The son of an Engelandvaarder who crossed the Pyrenees with Dutch-Paris sent me a link to a documentary he participated in last year. Unfortunately the documentary, Chased and Saved, is not available online, but if it comes near you I highly recommend it. It’s part of an historical project sponsored by the provincial authority in Lleida, Spain, that remembers the refugees who crossed the mountains into Spain during WWII.

Dutch-Paris took only young men in good health, and possibly one or two women in excellent health and with a dire need, across the mountains into Spain. But Dutch-Paris was an unusually large and well organized network. They had the luxury of being able to take older people, women, and children to safety along the physically less demanding route to Switzerland and, when necessary, arranging for certain Engelandvaarders to traverse the Pyrenees in a train (albeit at staggering cost).

This documentary reminds us that tens of thousands of fugitives crossed the Pyrenees into Spain during the Second World War. Many of them were young men wanting to join the Allies or Allied soldiers and aviators wanting to get back to their bases. But many of them were civilians, mostly Jews, who were not likely candidates for climbing mountains in the dark wearing city clothes. But they did it because their choice was that or capture by the Nazis. Some of them were small children, including a woman in the documentary who took the path it films when she was five years old.

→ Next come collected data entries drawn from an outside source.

-- ==== Sys2Proof/Machine/Copy.lean ====
section
/-! DEFINITION. The copy instructions and their records (09_memory_class.md R201–R219; XTADD of R235; XKVC, XREDV and XBCST
of 17_rl_class.md R327–R333). Each acts on the copy engine of the tile State.cur. -/

namespace Sys2Proof.Machine

/-! ### Literals and the stack family (R209, R210) -/

/-- A literal pushed. -/
def State.xlit (s : State) (n : Nat) (v : Dbl) : Host.Outcome State Fault Refusal :=
  s.finishTc .x n (do
    let c := s.tc s.cur
    stackCheck c.xstack 0 0 1
    .ok { c with xstack := v :: c.xstack })

/-- XNOP. -/
def execXnop (s : State) : Host.Outcome State Fault Refusal := s.finish .x 1 (.ok s)
/-- XLIT6. -/
def execXlit6 (n : BitVec 6) (s : State) : Host.Outcome State Fault Refusal := s.xlit 1 (n.setWidth 64)
/-- XLIT16. -/
def execXlit16 (n : BitVec 16) (s : State) : Host.Outcome State Fault Refusal := s.xlit 2 (n.signExtend 64)
/-- XLIT32. -/
def execXlit32 (n : BitVec 32) (s : State) : Host.Outcome State Fault Refusal := s.xlit 3 (n.signExtend 64)

/-- XPARM. -/
def execXparm (w : BitVec 6) (s : State) : Host.Outcome State Fault Refusal :=
  s.finishAt .x 1 accR (do
    stackCheck (s.tc s.cur).xstack 0 0 1
    let (s', v) ← s.paramWord s.cur w
    .ok (s'.modTc s.cur (fun c => { c with xstack := v :: c.xstack })))

/-- A stack operation of the copy engine. -/
def State.xstackOp (s : State) (needs pops pushes : Nat) (f : List Dbl → List Dbl) :
    Host.Outcome State Fault Refusal :=
  s.finishTc .x 1 (do
    let c := s.tc s.cur
    let st ← stackOp c.xstack needs pops pushes f
    .ok { c with xstack := st })

/-- XDUP. -/
def execXdup (s : State) : Host.Outcome State Fault Refusal := s.xstackOp 1 0 1 stDup
/-- XDROP. -/
def execXdrop (s : State) : Host.Outcome State Fault Refusal := s.xstackOp 1 1 0 stDrop
/-- XSWAP. -/
def execXswap (s : State) : Host.Outcome State Fault Refusal := s.xstackOp 2 2 2 stSwap
/-- XOVER. -/
def execXover (s : State) : Host.Outcome State Fault Refusal := s.xstackOp 2 0 1 stOver
/-- XADD. -/
def execXadd (s : State) : Host.Outcome State Fault Refusal := s.xstackOp 2 2 1 (stBin (fun a b => a + b))
/-- XSUB. -/
def execXsub (s : State) : Host.Outcome State Fault Refusal := s.xstackOp 2 2 1 (stBin (fun a b => a - b))
/-- XSHL. -/
def execXshl (s : State) : Host.Outcome State Fault Refusal := s.xstackOp 2 2 1 (stBin (fun a b => a <<< (b.toNat % 64)))
/-- XMUL. -/
def execXmul (s : State) : Host.Outcome State Fault Refusal := s.xstackOp 2 2 1 (stBin (fun a b => a * b))

/-- XFMT (R203, R218): BFMTn is written at issue. -/
def execXfmt (bank : BitVec 5) (s : State) : Host.Outcome State Fault Refusal :=
  s.finishTc .x 1 (do
    let c := s.tc s.cur
    stackCheck c.xstack 1 1 0
    let v := c.xstack.getD 0 0
    if v.extractLsb' 25 39 ≠ 0#39 || 6 < (v.extractLsb' 0 4).toNat then illegalE (.xfmt bank)
    else .ok { c with xstack := c.xstack.drop 1, bfmt := aset c.bfmt bank.toNat (v.setWidth 25) })

/-! ### Kinds and operands of records (R205) -/

/-- Kind codes (R205). -/
def kCOPY : Nat := 0
/-- See `kCOPY`. -/
def kCONV : Nat := 1
/-- See `kCOPY`. -/
def kCOPY2 : Nat := 2
/-- See `kCOPY`. -/
def kGATH : Nat := 3
/-- See `kCOPY`. -/
def kSCAT : Nat := 4
/-- See `kCOPY`. -/
def kMETA : Nat := 6
/-- See `kCOPY`. -/
def kFILL : Nat := 7
/-- See `kCOPY`. -/
def kKVC : Nat := 8
/-- See `kCOPY`. -/
def kREDV : Nat := 9
/-- See `kCOPY`. -/
def kBCST : Nat := 10

/-- ROWLEN of a GEOM. -/
def rowLen (g : Dbl) : Nat := (g.extractLsb' 0 24).toNat
/-- ROWS or COUNT of a GEOM. -/
def geomRows (g : Dbl) : Nat := (g.extractLsb' 32 16).toNat
/-- The checks of R213 on a GEOM. -/
def geomOk (g : Dbl) : Bool := g.extractLsb' 24 8 = 0#8 && g.extractLsb' 48 16 = 0#16 && rowLen g % 64 = 0

/-- Operand n of a record, in pop order. -/
def XRec.op (r : XRec) (n : Nat) : Dbl := r.ops.getD n 0

/-- Format code of a bank register. -/
def fmtCode (b : BitVec 25) : Nat := (b.extractLsb' 0 4).toNat
/-- Bytes of a block of 128 elements of a format (R202, R212). -/
def blockBytes (code : Nat) : Nat := match code with | 5 => 96 | 2 => 256 | 4 => 128 | _ => 512

/-- Row u of a record of 64-byte lines in rows of GEOM, and its line within the row. -/
def XRec.rowOf (r : XRec) (u : Nat) : Nat × Nat := (u / (rowLen (r.op 1) / 64), u % (rowLen (r.op 1) / 64))

/-- Where unit u comes from (R211–R217, R327, R330, R331). -/
def XRec.srcAddr (r : XRec) (u : Nat) : Dbl :=
  let n (v : Nat) : Dbl := BitVec.ofNat 64 v
  match r.kind with
  | 0 => r.op 2 + n (64 * u)
  | 1 => r.op 2 + n (blockBytes (fmtCode r.bfS) * u)
  | 2 => let (a, l) := r.rowOf u; r.op 4 + n a * r.op 2 + n (64 * l)
  | 3 =>
    let (a, l) := r.rowOf u
    r.op 3 + (((r.idx.getD []).getD a 0).setWidth 64) * n (rowLen (r.op 1)) + n (64 * l)
  | 4 => let (a, l) := r.rowOf u; r.op 3 + n (a * rowLen (r.op 1) + 64 * l)
  | 5 => r.op 1 + n (2048 * u)
  | 6 => r.op 2 + n (64 * u)
  | 8 => r.op 2 + n (4 * u)
  | 9 => r.op 2 + n (64 * u)
  | 10 => r.op 2 + n (64 * (u % ((r.op 1).toNat / 64)))
  | _ => 0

The others in the documentary are the children or nieces and nephews of other wartime refugees who trekked into Spain. They stop along the way to talk about what the experience was like for their relatives and what it means to them as Jews today. My friend, the son of the Engelandvaarder, says something important in one of those conversations that’s worth pausing to consider.
The conversation comes around to the observation that remembering the WWII border crossers is important because the same sort of thing is happening today. Someone comments that these things are cyclical. Our Engelandvaarder’s son says that this is true, but no one is obliged to accept the weight of history.

No one is obliged to accept the weight of history. It sounds banal but is actually explosive. Certainly none of the resisters in Dutch-Paris accepted the weight of history as it showed up in their day as the Third Reich or the Etat Français or internment camps or deportation trains. If they and other resisters like them had accepted it, who knows how or when the war might have ended.